In the classroom, I strive to create a positive, optimistic learning environment where students are as excited about science as I am. Crucial to this goal is prioritizing inclusivity, to ensure everyone feels welcome, safe, and valued, and mental and physical well-being. I aim for reasonable expectations and workloads while being accommodating and flexible to the needs of students with different academic backgrounds and learning speeds. For example, as a TA for graduate statistical mechanics, I helped create a variety of resources that students could engage on their own schedules, including extra lectures, write-ups, videos, practice problems, and Q&A forums. I also helped develop short quizzes and small-group exercises to provide feedback on student progress as well as promote self-efficacy, both of which facilitate learning. I am particularly excited about teaching thermodynamics and statistical mechanics, numerical methods, transport, and fluid mechanics, though I am equipped to teach any course in the core chemical engineering curriculum. I am also eager to develop elective courses delving further into applied mathematics as well as creating computational modules to augment existing courses -- for example, a molecular simulation module for thermodynamics courses or a module on numerical differential equations for fluid mechanics/transport courses. Finally, I am interested in creating alternative resources for students beyond lectures, textbooks, and notes, such as short videos and web applets on particularly tough topics.

The same principles I value in my classroom are also important for my future lab. It is incredibly important for me to cultivate an uplifting, optimistic lab culture where members are excited to solve challenging research problem. In my own research, as well as with those I mentor, I try to maintain a growth mindset, rather than fixed mindset, where both successful and ``unsuccessful'' endeavors offer useful new information to improve our work. This positive mindset is crucial for navigating the ups and downs of academic research and maintaining mental and physical well-being, which results in higher productivity overall.

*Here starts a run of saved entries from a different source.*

/-- May a waiting message start: no earlier one that overlaps it is unfinished, and no earlier write waits for its retry? -/
def State.msgReady (s : State) (i : Nat) (m : NveMsg) : Bool :=
  let o := m.order i
  let ahead := s.nve.msgs.any fun p => p.1 != i && rangesMeet p.2.ns p.2.slba p.2.nlb m.ns m.slba m.nlb
    && (p.2.st != .waiting || decide (p.2.order p.1 < o))
  let write := match m.use with | .read _ _ _ => false | _ => true
  let retry := s.nve.bufs.any fun p => decide (p.1 < o) && rangesMeet p.2.ns p.2.slba p.2.nlb m.ns m.slba m.nlb
    && (match p.2.st with | .retry _ _ => true | _ => false)
  m.st == .waiting && !ahead && !(write && retry) && s.powerRoom m

/-- A message changes. -/
def State.setMsg (s : State) (i : Nat) (m : NveMsg) : State := { s with nve := { s.nve with msgs := Tab.put s.nve.msgs i m } }.showNve

/-- A message starts: an outbound record is made as a work entry makes one, or the message ends at once with the status that the
entry would complete with. It waits while no record is free. The DSCP is stated nowhere and is free. -/
def State.startBackend (s : State) (i : Nat) (m : NveMsg) : State :=
  let stop (u : State) (st : Nat) := u.setMsg i { m with st := .ended st }
  match s.ns? m.ns with
  | none => stop s stNoEndpoint
  | some n =>
    match n.fault, Tab.look s.drt.eps n.ep with
    | some f, _ => (match m.use with | .destage _ => s | _ => stop s f)
    | none, none => stop s stNoEndpoint
    | none, some ep =>
      let f := s.drtFn ep.slice
      let a := ep.tblBase + 32 * n.destRef
      let len := m.nlb * n.block
      if ep.tblCount ≤ n.destRef then stop s stMalformed
      else
        let c := s.dmaCheck f.1 (drtDma f) false a 32
        if !c.2 then stop c.1 stAccessViolation
        else
          let s1 := c.1.issueRead f.1 (drtDma f) a 32
          let d := fitBytes 32 (s1.dmaData f.1 a 32 m.dest)
          if !natBit (leNat (sliceBytes d 16 4)) 31 then stop s1 stMalformed
          else if (s1.pubUnc 0).isNone then stop s1 stTimeUnknown
          else if s1.seqOver then stop s1 stKeyExhausted
          else if !s1.drtRuns then stop s1 stRefusedState
          else
            match (Tab.look s1.drt.doms ep.domain).bind DrtDomain.cur, Tab.freeKey s1.drt.outs 0 65536 with
            | some (epoch, slot), some rec =>
              let remote := leNat (sliceBytes d 16 3)
              match s1.derivePair slot ep.domain epoch n.ep remote with
              | (s2, none) => stop s2 (if (s2.keySlot slot).exhausted then stKeyExhausted else stAccessViolation)
              | (s2, some key) =>
                let ds := s2.draw 6
                (ds.2.setMsg i { m with st := .inflight rec }).startMessage
                  { ep := n.ep, num := nveRing + i, idx := 0, irqNow := false,
                    op := (match m.use with | .read _ _ _ => 3 | _ => 1), remote := remote, peer := d.take 16,
                    domain := ep.domain, epoch := epoch, key := some key, msgSeq := 0, region := n.region,
                    offset := n.offset + m.slba * n.block, len := len, loc := 0, imm := 0, nb := 0, notify := false,
                    dscp := ds.1, size := if ep.jumbo then 8192 else 4096, acked := 0, retx := 0, round := 0, timer := none,
                    deadline := s2.islandNs + s2.getF DRT_TIMER.lifetime * 10 ^ 6, sentU := [] } rec
            | none, _ => stop s1 stMalformed
            | _, none => s

/-- Waiting messages start in order where they may. -/
def State.nvmePump (s : State) : State :=
  if s.nveHeld then s
  else (Tab.keys s.nve.msgs).foldl (fun t i =>
    match Tab.look t.nve.msgs i with
    | some m => if t.msgReady i m then t.startBackend i m else t
    | none => t) s

/-- A new message, waiting. -/
def State.newMsg (s : State) (m : NveMsg) : State :=
  { s with nve := { s.nve with msgs := Tab.put s.nve.msgs s.nve.next m, next := s.nve.next + 1 } }

/-! ### The write buffer (R374) -/

/-- The pieces of a write of blocks, of at most 1 MiB each (R369): first block, blocks, data. -/
def writePieces (block slba : Nat) (data : List Byte) : List (Nat × Nat × List Byte) :=
  let per := mib / block
  (chunksN mib (ceilDiv data.length mib) data).zipIdx.map fun p => (slba + p.2 * per, p.1.length / block, p.1)

/-- Marked blocks of a buffered write that a later write replaces: their word is written anew, so that a write all of whose
blocks are replaced leaves the buffer (R389). -/
def State.dropReplaced (s : State) (ns slba nlb : Nat) : State :=
  { s with nve := { s.nve with bufs := Tab.keep s.nve.bufs fun _ (b : NveBuf) =>
    !(b.bad && b.ns == ns && decide (slba ≤ b.slba) && decide (b.slba + b.nlb ≤ slba + nlb) && b.pins == 0) } }

/-- A write enters the buffer with the message that will destage it. -/
def State.bufferWrite (s0 : State) (ns : Nat) (dest : List Byte) (p : Nat × Nat × List Byte) : State :=
  let s := s0.dropReplaced ns p.1 p.2.1
  let i := s.nve.next
  let b : NveBuf := { ns := ns, slba := p.1, nlb := p.2.1, data := p.2.2, dest := dest, pins := 0, delay := msT,
                      st := .destaging (i + 1), bad := false }
  let s1 := { s with nve := { s.nve with bufs := Tab.put s.nve.bufs i b, next := i + 1 } }
  s1.newMsg { ns := ns, slba := p.1, nlb := p.2.1, use := .destage i, data := p.2.2, dest := dest, st := .waiting, discard := false }

/-- Has the buffer room for a write of a namespace? -/
def State.bufferRoom (s : State) (ns : Nat) (n : NvmeNs) (len : Nat) : Bool :=
  decide ((s.nve.bufs.map fun p => p.2.data.length).sum + len ≤ 16384 * mib) && decide (s.nsBuffered ns < n.limit * mib)
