-- ==== Sys2Proof/Machine/Formes.lean ====
section
/-! DEFINITION. Composing, locking up and retiring formes: the meanings of the forme commands (spec/04, R98–R111, R123,
R124). -/

namespace Sys2Proof.Machine

/-! ### The command unit (R110) -/

/-- May forme commands be given at all in this mode, and by this origin: the configuration owner's function-level ring or
register (R110)? -/
def State.formeOwner (s : State) (o : Origin) : Bool :=
  !(s.mode == mStandalone || s.mode == mSafeHold || s.mode == mDarkroom) && s.isOwner (s.originInit o)
    && (s.originSlice o).isNone

/-- A forme command is taken: a register form passes its access check, is ignored while busy and stores its fields; a ring
form waits while the unit is busy. The flag says that the command runs in the state given. -/
def State.formeTake (s : State) (o : Origin) (op : Nat) (addr : Nat) : State × Bool :=
  match o with
  | .reg init =>
    let a := s.blockAccess 7 .write init 0
    if !a.2 || a.1.flag FRM_CMD.busy then (a.1, false)
    else ((a.1.setF FRM_CMD.op op).setF FRM_CMD.addr (addr / 64), true)
  | .ring _ _ _ => (s, !s.flag FRM_CMD.busy)

/-- A forme command completes: FRM_CMD for the register form, the completion of Table 11-5 for a ring entry. -/
def State.formeEnd (s : State) (o : Origin) (status number : Nat) (seq : Nat := 0) : State :=
  match o with
  | .reg _ => ((s.setF FRM_CMD.result status).setF FRM_CMD.number number).setF FRM_CMD.busy 0
  | .ring _ _ _ => s.complete o status (leBytes 1 number ++ zeroBytes 3 ++ leBytes 4 seq)

/-- The chase shows as number of the commands that act on it. -/
def State.chaseNumber (s : State) : Nat := s.chase?.getD 0

/-- OPEN (R110, Table 4-4): the lowest FREE number becomes the chase. -/
def execFormeOpen (o : Origin) (s : State) : Res :=
  let b := s.formeTake o 1 (s.getF FRM_CMD.addr * 64)
  let s := b.1
  if !b.2 then .next s
  else if !s.formeOwner o then .next (s.formeEnd o stRefusedState 0)
  else if s.chase?.isSome then .next (s.formeEnd o stRefusedState s.chaseNumber)
  else
    match (List.range 8).find? fun n => s.formeState n == 0 with
    | none => .next (s.formeEnd o stFormeBusy 0)
    | some n => .next ((s.setFormeState n 1).formeEnd o stOk n)

/-! ### LOAD (R123, R124) -/

/-- Do the action records of an image keep the rules of R124: tagged FROM the chase, each naming a slot that holds no
entry, none twice? -/
def State.imgActionsOk (s : State) (acts : List (Nat × Nat)) (chase : Nat) : Bool :=
  (acts.all fun a => decide (a.1 < 65536) && imgVis 3 a.2 == 2 && imgVf 3 a.2 == chase && s.entry 3 a.1 == 0)
    && decide (acts.map Prod.fst).Nodup

/-- A checked image is written: its action records, then the slot, which becomes READY. -/
def State.installForme (s : State) (n : Nat) (img : List Byte) : State :=
  let s1 := (imgActions img).foldl (fun u a => u.writeEntry 3 a.1 a.2) s
  let s2 := { s1 with frm := { s1.frm with slots := Tab.put s1.frm.slots n (imgForme img) } }
  ((s2.setReg .FRM_SLOT_ID (BitVec.ofNat 64 (imgLe img 16 8)) n).setFormeState n 2).showTables

/-- An image loaded into the chase: whether it keeps every rule, and the state it leaves (R124). -/
def State.loadForme (s : State) (n : Nat) (img : List Byte) : State × Nat :=
  let s1 := s.setFormeState n 1
  if imgHeaderOk img && imgSectionsOk img && imgRefsOk img && s1.imgActionsOk (imgActions img) n then
    (s1.installForme n img, stOk)
  else (s1, stMalformed)

/-- LOAD (R124): the image at an address of module memory, or at a host bus address whose content is `img`, is checked
whole and then written into the chase slot and the action table. -/
def execFormeLoad (o : Origin) (addr : Nat) (img : List Byte) (s : State) : Res :=
  let b := s.formeTake o 2 addr
  let s := b.1
  if !b.2 then .next s
  else if !s.formeOwner o then .next (s.formeEnd o stRefusedState 0)
  else
    match s.chase? with
    | none => .next (s.formeEnd o stRefusedState 0)
    | some n =>
      match o with
      | .reg _ =>
        let a := addr % 2 ^ 48 / 64 * 64
        let r := s.loadForme n (s.bytes a (imgLe (s.bytes a 64) 8 4))
        .next (r.1.formeEnd o r.2 n)
      | .ring _ _ _ =>
        let f := s.originInit o
        let img := if f < 0x800 then s.bytes addr (imgLe (s.bytes addr 64) 8 4) else img
        let c := s.dmaCheck f none false addr img.length
        if !c.2 then .next (c.1.formeEnd o stAccessViolation n)
        else if addr % 64 ≠ 0 then .next (c.1.formeEnd o stMalformed n)
        else
          let r := (c.1.issueRead f none addr img.length).loadForme n img
          .next (r.1.formeEnd o r.2 n)

/-! ### Lock-up (R111) -/

/-- LOCK-UP is taken (R111, FCLK W): refused unless a number is READY; it then stands in its check step until
LOCK_UP_COMMIT. -/
def execFormeLockUp (o : Origin) (s : State) : Res :=
  let b := s.formeTake o 3 (s.getF FRM_CMD.addr * 64)
  let s := b.1
  if !b.2 then .next s
  else if !s.formeOwner o then .next (s.formeEnd o stRefusedState 0)
  else
    match s.chase? with
    | some n =>
      if s.formeState n = 2 then
        let s1 := (s.setF FRM_CMD.busy 1).setF FRM_CMD.number n
        .next { s1 with frm := { s1.frm with lockup := some (o, s1.now) } }
      else .next (s.formeEnd o stRefusedState n)
    | none => .next (s.formeEnd o stRefusedState 0)

/-- The commit of a lock-up (R111): the READY number becomes CURRENT, the old CURRENT becomes RETIRING, lockup_seq counts,
and without an older live forme the settle sweep starts. -/
def State.lockUpNumber (s : State) (n : Nat) : State :=
  let s0 := if s.flag FRM_STATE.current_valid then s.setFormeState (s.getF FRM_STATE.current) 4 else s
  let s1 := (((s0.setFormeState n 3).setF FRM_STATE.current n).setF FRM_STATE.current_valid 1).bump FRM_STATE.lockup_seq
  let s2 := { s1 with frm := { s1.frm with order := s1.frm.order ++ [n] } }
  if s.frm.order.isEmpty then s2.queueSweep n false else s2

/-- A lock-up ends for whoever asked: FRM_CMD or the ring, or on a cascade's master ODF_CMD (R498). -/
def State.lockUpEnd (s : State) (o : Origin) (status number seq : Nat) : State :=
  match s.odf.lockAt with
  | none => (s.setF FRM_CMD.busy 0).formeEnd o status number seq
  | some _ =>
    let s1 := { s with odf := { s.odf with lockAt := none } }
    if s1.flag ODF_CMD.busy then
      (s1.setF ODF_CMD.result (if s1.getF ODF_CMD.refused = 0 then status else stFormeBusy)).setF ODF_CMD.busy 0
    else s1

/-- LOCK_UP_COMMIT (R111, R498): two FCLK after the command was taken, and in a cascade once island time has reached the agreed
instant, the CURRENT register takes the READY number in one FCLK; the command completes in the next. -/
def execLockUpCommit (s : State) : Res :=
  match s.frm.lockup, s.chase? with
  | some (o, at_), some n =>
    let s0 := { s with frm := { s.frm with lockup := none } }
    if s.formeState n = 2 then
      let due := match s0.odf.lockAt with
        | some t => s0.now + (t - s0.timeNow / 2 ^ 16) * nsT
        | none => at_ + 2 * fclk
      let s1 := (s0.after due).lockUpNumber n
      .next (s1.lockUpEnd o stOk n (s1.getF FRM_STATE.lockup_seq))
    else .next (s0.lockUpEnd o stRefusedState n 0)
  | _, _ => .next s

/-! ### Discard -/

/-- A chase is discarded: it becomes SETTLING and its discard sweep is due (Table 4-4). -/
def State.discardForme (s : State) (n : Nat) : State :=
  let s1 := s.setFormeState n 5
  { s1 with frm := { s1.frm with discarded := insertNat s1.frm.discarded n } }.queueSweep n true

/-- DISCARD (R110, Table 4-4). -/
def execFormeDiscard (o : Origin) (s : State) : Res :=
  let b := s.formeTake o 4 (s.getF FRM_CMD.addr * 64)
  let s := b.1
  if !b.2 then .next s
  else if !s.formeOwner o then .next (s.formeEnd o stRefusedState 0)
  else
    match s.chase? with
    | none => .next (s.formeEnd o stRefusedState 0)
    | some n => .next ((s.discardForme n).formeEnd o stOk n)

/-! ### The standalone forme (R53, R54, R110) -/

/-- The module installs the standalone forme: a chase is discarded first, the lowest free number is opened, loaded and
locked up. While no number is free it waits for the next retirement. -/
def State.installStandalone (s : State) : State :=
  let s1 := match s.chase? with
    | some n => s.discardForme n
    | none => s
  match (List.range 8).find? fun n => s1.formeState n == 0 with
  | none => { s1 with frm := { s1.frm with installing := true } }
  | some n =>
    let s2 := { s1 with frm := { s1.frm with installing := false, slots := Tab.put s1.frm.slots n s1.frm.standalone } }
    (s2.setFormeState n 2).lockUpNumber n

/-- A waiting installation goes on once a number may be free. -/
def State.resumeInstall (s : State) : State := if s.frm.installing then s.installStandalone else s

/-! ### Retirement -/

/-- FORME_RETIRED and FORME_FREE to the configuration owner (R102, Table 11-11). -/
def State.formeEvent (s : State) (typ n : Nat) : State :=
  s.postEvent .owner ⟨typ, none, leBytes 1 n ++ zeroBytes 3 ++ leBytes 4 (s.getF FRM_STATE.lockup_seq)⟩

/-- A number returns to FREE: its slot is empty and it is no longer settled or discarded. -/
def State.freeForme (s : State) (n : Nat) : State :=
  let s1 := (s.setFormeState n 0).setReg .FRM_SLOT_ID 0 n
  { s1 with frm := { s1.frm with slots := Tab.del s1.frm.slots n, settled := s1.frm.settled.filter (· != n),
                                 discarded := s1.frm.discarded.filter (· != n) } }

/-- Is the settle sweep of a number still to run or running? -/
def State.sweepOpen (s : State) (n : Nat) : Bool :=
  (s.frm.waiting.any fun p => p.1 == n) || (match s.frm.sweep with | some w => w.num == n | none => false)

/-- FORME_RETIRED (R102): the oldest live forme, RETIRING with no packet left, retires; it is FREE if its settle sweep has
finished, SETTLING otherwise, and the sweep of the next oldest starts (R106). -/
def execFormeRetired (s : State) : Res :=
  match s.frm.order with
  | [] => .next s
  | n :: rest =>
    if s.formeState n ≠ 4 ∨ s.getF FRM_REF.packets n ≠ 0 then .next s
    else
      let s1 := { s with frm := { s.frm with order := rest } }
      let s2 := if s.sweepOpen n then (s1.setFormeState n 5).formeEvent 0x05 n
        else ((s1.freeForme n).formeEvent 0x05 n).formeEvent 0x06 n
      match rest with
      | [] => .next s2.resumeInstall
      | m :: _ => .next (s2.queueSweep m false).resumeInstall

/-- The running sweep is over: every engine has finished its walk (R107). -/
def State.finishSweep (s : State) (w : Sweep) : State :=
  let s1 := (s.after ((w.ends + 1) * fclk)).advanceSweep
  { s1 with frm := { s1.frm with sweep := none } }.setF FRM_STATE.sweep_active 0

/-- SETTLE_SWEEP_DONE (R102, R106): a number that has retired meanwhile becomes FREE, and the next sweep starts. -/
def execSettleSweepDone (s : State) : Res :=
  match s.frm.sweep with
  | none => .next s
  | some w =>
    if w.discard then .next s
    else
      let s1 := s.finishSweep w
      let s2 := if s1.formeState w.num = 5 then (s1.freeForme w.num).formeEvent 0x06 w.num else s1
      .next s2.startSweep.resumeInstall

/-- DISCARD_SWEEP_DONE (R110): the discarded number becomes FREE. -/
def execDiscardSweepDone (s : State) : Res :=
  match s.frm.sweep with
  | none => .next s
  | some w =>
    if !w.discard then .next s
    else .next (((s.finishSweep w).freeForme w.num).formeEvent 0x06 w.num).startSweep.resumeInstall

end Sys2Proof.Machine
end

I have worked together with prior mentees to set realistic short-terms and long-term goals that were flexible to exams, travel, etc. and will continue this dialogue with my future students. I am also committed to inclusivity, and my lab will promote the diversity of members’ identities as well as their research backgrounds and approaches. This will facilitate a collaborative environment where my group members feel safe and encouraged to work together. I have ample experience working with computational and experimental collaborators from a variety of different academic backgrounds, which has resulted in some of my best and favorite work. Collaborative efforts will be a central part of my lab, and I will guide my students on how to effectively work with other researchers. Two other important values in my lab are: ensuring that our work is as accessible as possible by developing open source code, organizing clear data sets for data sharing, and disseminating pedagogical videos and graphics as well as extending our work beyond the university level to actively engage in K-12 education outreach, an area I have much experience. Because my career would not be the same without the tremendous support I have received from many people, I take my duty of providing professional support to my students seriously. As I have done with prior mentees, I will aid in any way possible to secure funding, internships, fellowships, and jobs as well as practice writing, presentation, interview, and other important communication skills. Finally, underlying all these values is transparency, and I will ensure that all information and expectations of my lab are clearly communicated. Inspired by other labs, I will create a lab manual which documents lab procedures, expectations, and values, providing a valuable reference for current and prospective members. Creating the lab manual will be a collaborative effort with my group; it will be a living document that we continually revise as my group and our needs change.